WHAT IS BEING ASKED => Set down a precise copy of the whole listing.

MATERIAL FOR THIS TASK =>
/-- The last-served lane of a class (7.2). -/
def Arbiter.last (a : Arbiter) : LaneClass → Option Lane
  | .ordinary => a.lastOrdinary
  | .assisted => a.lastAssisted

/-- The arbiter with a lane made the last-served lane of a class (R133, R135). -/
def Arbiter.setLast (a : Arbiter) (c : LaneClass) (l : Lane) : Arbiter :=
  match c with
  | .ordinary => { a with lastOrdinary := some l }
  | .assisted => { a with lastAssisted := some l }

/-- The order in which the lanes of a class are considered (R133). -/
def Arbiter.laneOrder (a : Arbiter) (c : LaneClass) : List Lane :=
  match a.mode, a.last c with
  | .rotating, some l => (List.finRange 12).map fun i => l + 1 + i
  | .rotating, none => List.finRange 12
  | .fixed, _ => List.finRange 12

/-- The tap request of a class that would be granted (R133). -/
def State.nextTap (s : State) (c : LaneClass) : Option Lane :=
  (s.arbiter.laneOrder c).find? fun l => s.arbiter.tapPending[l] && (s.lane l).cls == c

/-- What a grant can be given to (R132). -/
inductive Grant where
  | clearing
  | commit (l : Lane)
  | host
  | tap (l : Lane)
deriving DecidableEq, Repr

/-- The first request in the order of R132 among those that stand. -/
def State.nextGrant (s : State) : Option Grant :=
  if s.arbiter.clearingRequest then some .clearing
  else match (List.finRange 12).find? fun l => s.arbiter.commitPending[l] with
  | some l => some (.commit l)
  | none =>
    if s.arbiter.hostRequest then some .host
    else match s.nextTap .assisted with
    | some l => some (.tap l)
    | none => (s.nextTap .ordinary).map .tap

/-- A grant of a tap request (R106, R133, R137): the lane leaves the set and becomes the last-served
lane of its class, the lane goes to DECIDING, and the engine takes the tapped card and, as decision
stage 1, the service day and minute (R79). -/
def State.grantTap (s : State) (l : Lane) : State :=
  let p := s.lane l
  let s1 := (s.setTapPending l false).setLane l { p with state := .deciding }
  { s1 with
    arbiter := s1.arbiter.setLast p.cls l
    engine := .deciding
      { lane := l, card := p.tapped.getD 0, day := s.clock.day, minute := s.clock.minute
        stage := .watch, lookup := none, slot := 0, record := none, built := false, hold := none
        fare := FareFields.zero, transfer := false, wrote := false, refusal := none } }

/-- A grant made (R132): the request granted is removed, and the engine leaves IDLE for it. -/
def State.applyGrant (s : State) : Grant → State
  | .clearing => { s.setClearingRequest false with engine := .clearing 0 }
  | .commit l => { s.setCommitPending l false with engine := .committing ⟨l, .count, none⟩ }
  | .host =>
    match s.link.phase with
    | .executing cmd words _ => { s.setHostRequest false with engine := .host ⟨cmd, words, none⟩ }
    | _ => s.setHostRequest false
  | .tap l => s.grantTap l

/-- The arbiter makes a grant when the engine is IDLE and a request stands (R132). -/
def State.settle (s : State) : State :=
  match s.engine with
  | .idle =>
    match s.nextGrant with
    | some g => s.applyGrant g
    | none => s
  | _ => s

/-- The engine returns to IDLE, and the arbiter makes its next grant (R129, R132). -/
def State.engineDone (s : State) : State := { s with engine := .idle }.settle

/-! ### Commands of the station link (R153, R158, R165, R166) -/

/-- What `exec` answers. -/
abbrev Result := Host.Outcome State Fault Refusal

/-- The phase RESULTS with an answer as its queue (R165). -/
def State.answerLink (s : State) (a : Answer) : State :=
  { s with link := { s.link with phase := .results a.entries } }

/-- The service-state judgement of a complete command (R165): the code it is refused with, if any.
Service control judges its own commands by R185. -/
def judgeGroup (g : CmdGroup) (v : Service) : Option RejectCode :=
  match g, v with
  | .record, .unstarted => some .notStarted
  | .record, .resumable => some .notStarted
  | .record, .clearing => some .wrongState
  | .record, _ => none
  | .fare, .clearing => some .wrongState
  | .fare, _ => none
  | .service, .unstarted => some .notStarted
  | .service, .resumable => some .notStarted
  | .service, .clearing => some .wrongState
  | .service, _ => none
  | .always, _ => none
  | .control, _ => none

RESPONSE TO THE TASK =>
/-- The last-served lane of a class (7.2). -/
def Arbiter.last (a : Arbiter) : LaneClass → Option Lane
  | .ordinary => a.lastOrdinary
  | .assisted => a.lastAssisted

/-- The arbiter with a lane made the last-served lane of a class (R133, R135). -/
def Arbiter.setLast (a : Arbiter) (c : LaneClass) (l : Lane) : Arbiter :=
  match c with
  | .ordinary => { a with lastOrdinary := some l }
  | .assisted => { a with lastAssisted := some l }

/-- The order in which the lanes of a class are considered (R133). -/
def Arbiter.laneOrder (a : Arbiter) (c : LaneClass) : List Lane :=
  match a.mode, a.last c with
  | .rotating, some l => (List.finRange 12).map fun i => l + 1 + i
  | .rotating, none => List.finRange 12
  | .fixed, _ => List.finRange 12

/-- The tap request of a class that would be granted (R133). -/
def State.nextTap (s : State) (c : LaneClass) : Option Lane :=
  (s.arbiter.laneOrder c).find? fun l => s.arbiter.tapPending[l] && (s.lane l).cls == c

/-- What a grant can be given to (R132). -/
inductive Grant where
  | clearing
  | commit (l : Lane)
  | host
  | tap (l : Lane)
deriving DecidableEq, Repr

/-- The first request in the order of R132 among those that stand. -/
def State.nextGrant (s : State) : Option Grant :=
  if s.arbiter.clearingRequest then some .clearing
  else match (List.finRange 12).find? fun l => s.arbiter.commitPending[l] with
  | some l => some (.commit l)
  | none =>
    if s.arbiter.hostRequest then some .host
    else match s.nextTap .assisted with
    | some l => some (.tap l)
    | none => (s.nextTap .ordinary).map .tap

/-- A grant of a tap request (R106, R133, R137): the lane leaves the set and becomes the last-served
lane of its class, the lane goes to DECIDING, and the engine takes the tapped card and, as decision
stage 1, the service day and minute (R79). -/
def State.grantTap (s : State) (l : Lane) : State :=
  let p := s.lane l
  let s1 := (s.setTapPending l false).setLane l { p with state := .deciding }
  { s1 with
    arbiter := s1.arbiter.setLast p.cls l
    engine := .deciding
      { lane := l, card := p.tapped.getD 0, day := s.clock.day, minute := s.clock.minute
        stage := .watch, lookup := none, slot := 0, record := none, built := false, hold := none
        fare := FareFields.zero, transfer := false, wrote := false, refusal := none } }

/-- A grant made (R132): the request granted is removed, and the engine leaves IDLE for it. -/
def State.applyGrant (s : State) : Grant → State
  | .clearing => { s.setClearingRequest false with engine := .clearing 0 }
  | .commit l => { s.setCommitPending l false with engine := .committing ⟨l, .count, none⟩ }
  | .host =>
    match s.link.phase with
    | .executing cmd words _ => { s.setHostRequest false with engine := .host ⟨cmd, words, none⟩ }
    | _ => s.setHostRequest false
  | .tap l => s.grantTap l

/-- The arbiter makes a grant when the engine is IDLE and a request stands (R132). -/
def State.settle (s : State) : State :=
  match s.engine with
  | .idle =>
    match s.nextGrant with
    | some g => s.applyGrant g
    | none => s
  | _ => s

/-- The engine returns to IDLE, and the arbiter makes its next grant (R129, R132). -/
def State.engineDone (s : State) : State := { s with engine := .idle }.settle

/-! ### Commands of the station link (R153, R158, R165, R166) -/

/-- What `exec` answers. -/
abbrev Result := Host.Outcome State Fault Refusal

/-- The phase RESULTS with an answer as its queue (R165). -/
def State.answerLink (s : State) (a : Answer) : State :=
  { s with link := { s.link with phase := .results a.entries } }

/-- The service-state judgement of a complete command (R165): the code it is refused with, if any.
Service control judges its own commands by R185. -/
def judgeGroup (g : CmdGroup) (v : Service) : Option RejectCode :=
  match g, v with
  | .record, .unstarted => some .notStarted
  | .record, .resumable => some .notStarted
  | .record, .clearing => some .wrongState
  | .record, _ => none
  | .fare, .clearing => some .wrongState
  | .fare, _ => none
  | .service, .unstarted => some .notStarted
  | .service, .resumable => some .notStarted
  | .service, .clearing => some .wrongState
  | .service, _ => none
  | .always, _ => none
  | .control, _ => none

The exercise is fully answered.